Björn Ulvaeus, do grupo ABBA, coloca os interesses dos artistas no centro das atenções
Catherine Jewell, Divisão de Publicações, OMPI
Após uma carreira estelar como cantor e compositor no grupo ABBA, uma das bandas pop de maior sucesso do mundo, Björn Ulvaeus está agora dedicando seu tempo para garantir que os criadores sejam compensados de forma justa e devidamente creditados por suas obras. Em maio de 2020, assumiu a presidência da Confederação Internacional das Sociedades de Autores e Compositores (CISAC), a maior rede mundial de sociedades de autores. Neste papel, ele representará mais de 4 milhões de criadores de todos os gêneros artísticos do mundo. Björn Ulvaeus enuncia suas ambições como Presidente da CISAC e compartilha sua visão sobre o papel que a tecnologia desempenhará para colocar os criadores no âmago de um ecossistema transformado do setor musical.
O que você espera alcançar como Presidente da CISAC?
Algo que aprendi é que os escritores em geral sabem muito pouco sobre a mecânica dos direitos autorais e sobre os outros direitos que têm. Como Presidente da CISAC, quero compartilhar meus conhecimentos e minhas experiências para ajudar a garantir que os compositores sejam devidamente compensados por seu trabalho.

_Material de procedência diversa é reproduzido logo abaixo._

-- ==== Sys2Proof/Tests/Slice0.lean ====
section
/-! SUPPORT. The model's own tests. Expected results are those of spec/95_test_vectors.md (part L1 is the source's own, parts
L2 and L3 the spec's), or written out from the encoding of R40. Then, for each statement with hypotheses, a witness that
meets them, and for each clause of a statement with several. -/

namespace Sys2Proof.Tests
open Sys2Proof.Machine

/-! ## helpers -/

/-- The block after one command from reset. -/
def blockAfter (i : Instr) : Option Block :=
  match exec i State.reset with
  | .next t => some t.block
  | _ => none

/-- A state whose host is at one statement. -/
def atLine (x : Stmt) (block : Block := Block.reset) (st : Option (BitVec 3) := none) (hv : Option U64 := none) : State :=
  { block := block, host := { HostSide.fresh with script := [{ stmt := x }], st := st, hv := hv } }

/-- A state whose host is at HOST_READ of a source with the given bytes. -/
def atHostRead (data : List Byte) (ended : Bool := false) : State :=
  { block := Block.reset, host := { HostSide.fresh with
      script := [{ stmt := .hostRead 0 }], sources := [{ data := data, consumed := 0, ended := ended }] } }

/-- ST, HV, and the bytes consumed from source 0 after one step. -/
def hostAfter (s : State) : Option (Option (BitVec 3) × Option U64 × Option Nat) :=
  match step s with
  | .next t => some (t.host.st, t.host.hv, (t.host.sources[0]?).map ByteSource.consumed)
  | _ => none

/-- The fault a step stops with. -/
def faultOf (o : Result) : Option Fault :=
  match o with
  | .fault f => some f
  | _ => none

/-- The refusal a load or a step answers. -/
def refusalOf (o : Result) : Option Refusal :=
  match o with
  | .refused r => some r
  | _ => none

/-- The next state, where there is one. -/
def nextOf (o : Result) : Option State :=
  match o with
  | .next t => some t
  | _ => none

/-- The value a host read delivers, where it delivers one. -/
def valueRead (r : Except Fault Nat) : Option Nat :=
  match r with
  | .ok n => some n
  | .error _ => none

/-- The value a decoder delivers, where it delivers one. -/
def decoded (r : Except DecodeError Instr) : Option Instr :=
  match r with
  | .ok i => some i
  | .error _ => none

/-- Ports with START and an op, the operands 0. -/
def startPorts (op : BitVec 3) : Ports := { idlePorts with start := true, op := op }

/-- A busy block: a VENC in flight with one cycle left. -/
def busyBlock : Block :=
  { Block.reset with busy := true, inflight := some { record := encode (.venc 5), remaining := 1 } }

/-! ## decoding: the packed records of spec/95_test_vectors.md, one per command -/

theorem test_decode_venclen : decoded (decodePacked (bytesLE 18 0x000000000000000000000000000000000000)) =
    some (.venclen 0) := by decide
theorem test_decode_venc : decoded (decodePacked (bytesLE 18 0x000000000000000000000000000000000961)) =
    some (.venc 300) := by decide
theorem test_decode_vdeclen : decoded (decodePacked (bytesLE 18 0x000000000000000000080000000000000002)) =
    some (.vdeclen 0x01) := by decide
theorem test_decode_vdec : decoded (decodePacked (bytesLE 18 0x100000000000000025900000000000000003)) =
    some (.vdec 0x04B2 2) := by decide
theorem test_decode_vcheck : decoded (decodePacked (bytesLE 18 0x000000000000000000100000000000000404)) =
    some (.vcheck 0x02 128) := by decide
theorem test_decode_zzenc : decoded (decodePacked (bytesLE 18 0x00000000000000000007FFFFFFFFFFFFFDFD)) =
    some (.zzenc 0xFFFFFFFFFFFFFFBF) := by decide
theorem test_decode_zzdec : decoded (decodePacked (bytesLE 18 0x00000000000000000000000000000000040E)) =
    some (.zzdec 129) := by decide
theorem test_decode_reserved : decoded (decodePacked (bytesLE 18 0x000000000000000000000000000000000007)) =
    some .reserved := by decide

/-- R40 bit by bit: op 3 (VDEC) in bits 2..0, value bits 66..3 zero, lane 0 = 0xB2 in bits 74..67, lane 8 = 0x81 in bits
138..131, avail 9 in bits 142..139. -/
theorem test_decode_vdec_bits :
    decodeRecord (0b1001#4 ++ 0x81#8 ++ 0#56 ++ 0xB2#8 ++ 0#64 ++ 0b011#3) = .vdec 0x8100000000000000B2 9 := by decide

theorem test_decode_short : decoded (decodePacked [0x01]) = none := by decide
theorem test_decode_bit143 : decoded (decodePacked (bytesLE 18 (2 ^ 143))) = none := by decide
theorem test_table_word_vcheck : decodeTableWord 8 4 = some (.vcheck 0 0) := by decide

/-! ## the commands: rows of spec/95_test_vectors.md part L2 -/

theorem test_venclen_tier_end : blockAfter (.venclen 0xFFFFFFFFFFFFFF) =
    some (Block.completed none none (some 8) 0) := by decide
theorem test_venclen_zero : blockAfter (.venclen 0) = some (Block.completed none none (some 1) 0) := by decide
theorem test_venc_source_literal : blockAfter (.venc 0x0F0F) =
    some (Block.completed none (some 0x3C3E) (some 2) 0) := by decide
theorem test_venc_maximal : blockAfter (.venc 0x0123456789ABCDEF) =
    some (Block.completed none (some 0x0123456789ABCDEF00) (some 9) 0) := by decide
theorem test_vdeclen_zero : blockAfter (.vdeclen 0x00) = some (Block.completed none none (some 9) 0) := by decide
theorem test_vdeclen_c0 : blockAfter (.vdeclen 0xC0) = some (Block.completed none none (some 7) 0) := by decide
theorem test_vdec_trailing_lane_ignored : blockAfter (.vdec 0xFFFF01 15) =
    some (Block.completed (some 0) none none 0) := by decide
theorem test_vdec_truncation_wins : blockAfter (.vdec 0x0002 1) =
    some (Block.completed none none none 1) := by decide
theorem test_vcheck_below_threshold : blockAfter (.vcheck 0x80 0x1FFFFFFFFFFFF) =
    some (Block.completed none none none 2) := by decide
theorem test_vcheck_at_threshold : blockAfter (.vcheck 0x80 0x2000000000000) =
    some (Block.completed none none none 0) := by decide
theorem test_zzenc_minus_65 : blockAfter (.zzenc 0xFFFFFFFFFFFFFFBF) =
    some (Block.completed (some 0x81) none none 0) := by decide
theorem test_zzenc_min : blockAfter (.zzenc 0x8000000000000000) =
    some (Block.completed (some 0xFFFFFFFFFFFFFFFF) none none 0) := by decide
theorem test_zzdec_129 : blockAfter (.zzdec 0x81) =
    some (Block.completed (some 0xFFFFFFFFFFFFFFBF) none none 0) := by decide
theorem test_zzdec_all_ones : blockAfter (.zzdec 0xFFFFFFFFFFFFFFFF) =
    some (Block.completed (some 0x8000000000000000) none none 0) := by decide
theorem test_reserved_illegal_op : blockAfter .reserved = some (Block.completed none none none 4) := by decide

/-! ## the host: HOST_READ rows, protocol rows and P6 of spec/95_test_vectors.md -/

theorem test_hostRead_empty : hostAfter (atHostRead []) = some (some 3, none, some 0) := by decide
theorem test_hostRead_cut : hostAfter (atHostRead [0x00, 0xFF, 0xFF, 0xFF, 0xFF, 0xFF, 0xFF, 0xFF]) =
    some (some 1, none, some 8) := by decide
theorem test_hostRead_whole : hostAfter (atHostRead [0x02, 0x02, 0x01]) = some (some 0, some 0x80, some 2) := by decide
theorem test_hostRead_noncanonical : hostAfter (atHostRead [0x02, 0x00]) = some (some 2, none, some 2) := by decide
theorem test_read_after_reset : faultOf (step (atLine (.read .resStatus))) = some .readUnwritten := by decide
theorem test_read_value_after_venc : faultOf (step (atLine (.zzdec .val)
    (Block.completed none (some 0x0B) (some 1) 0) (some 0) none)) = some .readUnwritten := by decide
theorem test_start_while_busy : faultOf (exec (.venc 5) { State.reset with block := busyBlock }) =
    some .protocolViolation := by decide
theorem test_undecodable_record_refused : refusalOf (step (atLine (.packed [0x01]))) =
    some (.undecodableRecord .shortRecord) := by decide

/-! ## well-formedness: one ill-formed term for each check, refused -/

theorem test_wf_negative_unsigned_literal : (Stmt.venc (.lit (-1))).wf = false := by decide
theorem test_wf_large_unsigned_literal : (Stmt.zzdec (.lit (2 ^ 64))).wf = false := by decide
theorem test_wf_small_signed_literal : (Stmt.zzenc (.lit (-2 ^ 63 - 1))).wf = false := by decide
theorem test_wf_large_signed_literal : (Stmt.senc (.lit (2 ^ 63))).wf = false := by decide
theorem test_wf_ten_bytes : (Stmt.vdec (.list (List.replicate 10 0)) .omitted).wf = false := by decide
theorem test_wf_duplicate_label : ({ script := [⟨some 1, .halt⟩, ⟨some 1, .halt⟩] } : Program).labelsDistinct = false := by
  decide
theorem test_wf_unknown_label : ({ script := [⟨none, .br (.label 7)⟩] } : Program).labelsDefined = false := by decide
theorem test_wf_unknown_source : ({ script := [⟨none, .hostRead 0⟩] } : Program).resourcesThere = false := by decide
theorem test_wf_unknown_buffer : ({ script := [⟨none, .append 0 .val⟩] } : Program).resourcesThere = false := by decide
theorem test_wf_reserved_refused : refusalOf (loadProgram { script := [⟨none, .packed (bytesLE 18 7)⟩] } State.reset) =
    some .reservedOpInScript := by decide
theorem test_wf_reserved_edge : (Stmt.edge (startPorts 7)).issuesReserved = true := by decide

/-! ## witnesses of the statements' hypotheses -/

/-- For the statements whose one hypothesis is BUSY = 0, their operands being any: VenclenWritesTheLeastLength,
VenclenDependsOnLeadingZerosAlone, VencWritesTheLanesOfItsForm, VencBitsAreTheWireFormat, EncodedAndDecodedLengthsAgree,
VdeclenWritesLowestSetBitPlusOne, VdecIsTotal, VcheckComparesWithItsTagsThreshold, ZzencWritesItsFormula,
ZzdecWritesItsFormula, ZigzagCommandsAreInverse, EachCommandWritesTheFieldsOfItsRow, ValidSequencesAreTheEncodedValues and
ResultsDependOnOperandsAlone (both its states). -/
theorem witness_idle : State.reset.block.busy = false := by decide

theorem witness_ResetEdge : ({ idlePorts with rst := true, start := true } : Ports).rst = true := by decide

theorem witness_StartWhileBusy :
    (startPorts 1).rst = false ∧ (startPorts 1).start = true ∧ busyBlock.busy = true := by decide

/-- Both clauses: no later edge with LATENCY 1 (in flight), one with LATENCY 1 and none with LATENCY 0 (completed). -/
theorem witness_Clocked : State.reset.block.busy = false ∧ (startPorts 1).rst = false ∧ (startPorts 1).start = true ∧
    (∀ q ∈ [idlePorts], q.rst = false ∧ q.start = false) ∧
    ([] : List Ports).length < (fun _ : BitVec 3 => 1) (startPorts 1).op ∧
    (fun _ : BitVec 3 => 1) (startPorts 1).op ≤ [idlePorts].length ∧
    (fun _ : BitVec 3 => 0) (startPorts 1).op ≤ ([] : List Ports).length := by decide

/-- The clauses of the read statement: not valid, valid with a field UNWRITTEN, valid with each field written, and the
largest code that is read and the least that is not. -/
theorem witness_Reading : Block.reset.resValid = false ∧
    (Block.completed none none none 4).resValid = true ∧ (Block.completed none none none 4).resValue = none ∧
    (Block.completed none none none 4).resBytes = none ∧ (Block.completed none none none 4).resLen = none ∧
    ({ Block.reset with resValid := true } : Block).resStatus = none ∧
    (Block.completed (some 1) none none 0).resValue = some 1 ∧
    (Block.completed none (some 0x0B) (some 1) 0).resBytes = some 0x0B ∧
    (Block.completed none (some 0x0B) (some 1) 0).resLen = some 1 ∧
    (Block.completed none none none 4).resStatus = some 4 ∧ (4 : BitVec 3).toNat < 5 ∧
    (Block.completed none none none 5).resStatus = some 5 ∧ 5 ≤ (5 : BitVec 3).toNat := by decide

/-- Each op value has a record. -/
theorem witness_OpField : (encode (.venclen 1)).toNat % 8 = 0 ∧ (encode (.venc 1)).toNat % 8 = 1 ∧
    (encode (.vdeclen 1)).toNat % 8 = 2 ∧ (encode (.vdec 1 15)).toNat % 8 = 3 ∧ (encode (.vcheck 1 1)).toNat % 8 = 4 ∧
    (encode (.zzenc 1)).toNat % 8 = 5 ∧ (encode (.zzdec 1)).toNat % 8 = 6 ∧ (encode .reserved).toNat % 8 = 7 := by decide

/-- 17, 19 and 18 bytes; the last number below 2^143, and the first at it. -/
theorem witness_RecordBytes : (bytesLE 17 0).length < 18 ∧ 18 < (bytesLE 19 0).length ∧
    (bytesLE 18 (2 ^ 143)).length = 18 ∧ 2 ^ 143 ≤ leList (bytesLE 18 (2 ^ 143)) ∧
    leList (bytesLE 18 (2 ^ 143 - 1)) = (BitVec.allOnes 143).toNat ∧ (bytesLE 18 (2 ^ 143 - 1)).length = 18 := by decide

theorem witness_StepRuns : currentStmt (atLine (.packed (encodePacked (.venc 300)))) =
      some (.packed (encodePacked (.venc 300))) ∧
    decoded (decodePacked (encodePacked (.venc 300))) = some (.venc 300) := by decide

theorem witness_Placed : decodeTableWord 8 7 = some .reserved ∧ State.reset.block.busy = false := by decide

/-- VDEC's clauses at their boundaries: truncated by one lane, exactly whole and non-canonical, exactly whole and canonical,
and the maximal form. -/
theorem witness_Vdec : min (1 : BitVec 4).toNat 9 < tz8 (lane (0x0002 : Lanes) 0) + 1 ∧
    tz8 (lane (0xFE01FE : Lanes) 0) + 1 ≤ min (2 : BitVec 4).toNat 9 ∧
    (tz8 (lane (0x01FE : Lanes) 0) ≠ 0 ∧ (0x01FE : Lanes).toNat % 2 ^ 16 / 2 ^ 2 < 2 ^ (7 * 1)) ∧
    ¬ ((0x0202 : Lanes).toNat % 2 ^ 16 / 2 ^ 2 < 2 ^ (7 * 1)) ∧
    tz8 (lane (0x010000000000000000 : Lanes) 0) = 8 ∧
    tz8 (lane (0x010000000000000000 : Lanes) 0) + 1 ≤ min (15 : BitVec 4).toNat 9 := by decide

theorem witness_VdecLanesAfter : (∀ i < tz8 (lane (0x02 : Lanes) 0) + 1, lane (0xFF0002 : Lanes) i = lane (0x02 : Lanes) i) ∧
    tz8 (lane (0x02 : Lanes) 0) + 1 ≤ min (2 : BitVec 4).toNat 9 ∧
    tz8 (lane (0x02 : Lanes) 0) + 1 ≤ min (15 : BitVec 4).toNat 9 := by decide

theorem witness_VdecBeyondAvail : (∀ i < min (1 : BitVec 4).toNat 9, lane (0xFF03 : Lanes) i = lane (0x03 : Lanes) i) ∧
    9 ≤ (15 : BitVec 4).toNat := by decide

/-- The round trip: lanes after the encoding of 5 differ; avail at its length and one below. -/
theorem witness_RoundTrip : (∀ i < (1 : BitVec 4).toNat, lane (0xFF0B : Lanes) i = lane (0x0B : Lanes) i) ∧
    (1 : BitVec 4).toNat ≤ (1 : BitVec 4).toNat ∧ (0 : BitVec 4).toNat < (1 : BitVec 4).toNat := by decide

theorem witness_Accepted : blockAfter (.vdec 0xFF0B 2) = some (Block.completed (some 5) none none 0) := by decide

/-- A sequence of each class, and one longer than nine bytes. -/
theorem witness_WireClass : wireClass [0x02] = .truncated ∧ wireClass [0x02, 0x00] = .nonCanonical ∧
    wireClass [0x02, 0x02, 0x07] = .valid 128 [0x07] ∧ min (1 : BitVec 4).toNat 9 = min [(0x02 : Byte)].length 9 ∧
    min (15 : BitVec 4).toNat 9 = min (List.replicate 20 (0x01 : Byte)).length 9 := by decide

Desejo também fazer com que as organizações de gestão coletiva (OGCs) possam sobreviver. As pequenas fazem um trabalho fantástico no apoio à cultura local, mas encontram dificuldades para investir na tecnologia necessária para o mundo digital. Gostaria que a CISAC pudesse assumir um papel mais importante no desenvolvimento de ferramentas (em colaboração com empresas terceirizadas), que todas as OGCs possam utilizar, a fim de que não tenham de investir o dinheiro dos compositores em tecnologia que já existe.
Tradicionalmente, as OGCs têm atuado como silos. Isto não é bom para os compositores. Quero ver mais abertura e eficiência e menos rivalidade. Quero que sejam motivadas pela ambição de servir os criadores e de facilitar suas vidas. Isto é o que deveriam estar fazendo.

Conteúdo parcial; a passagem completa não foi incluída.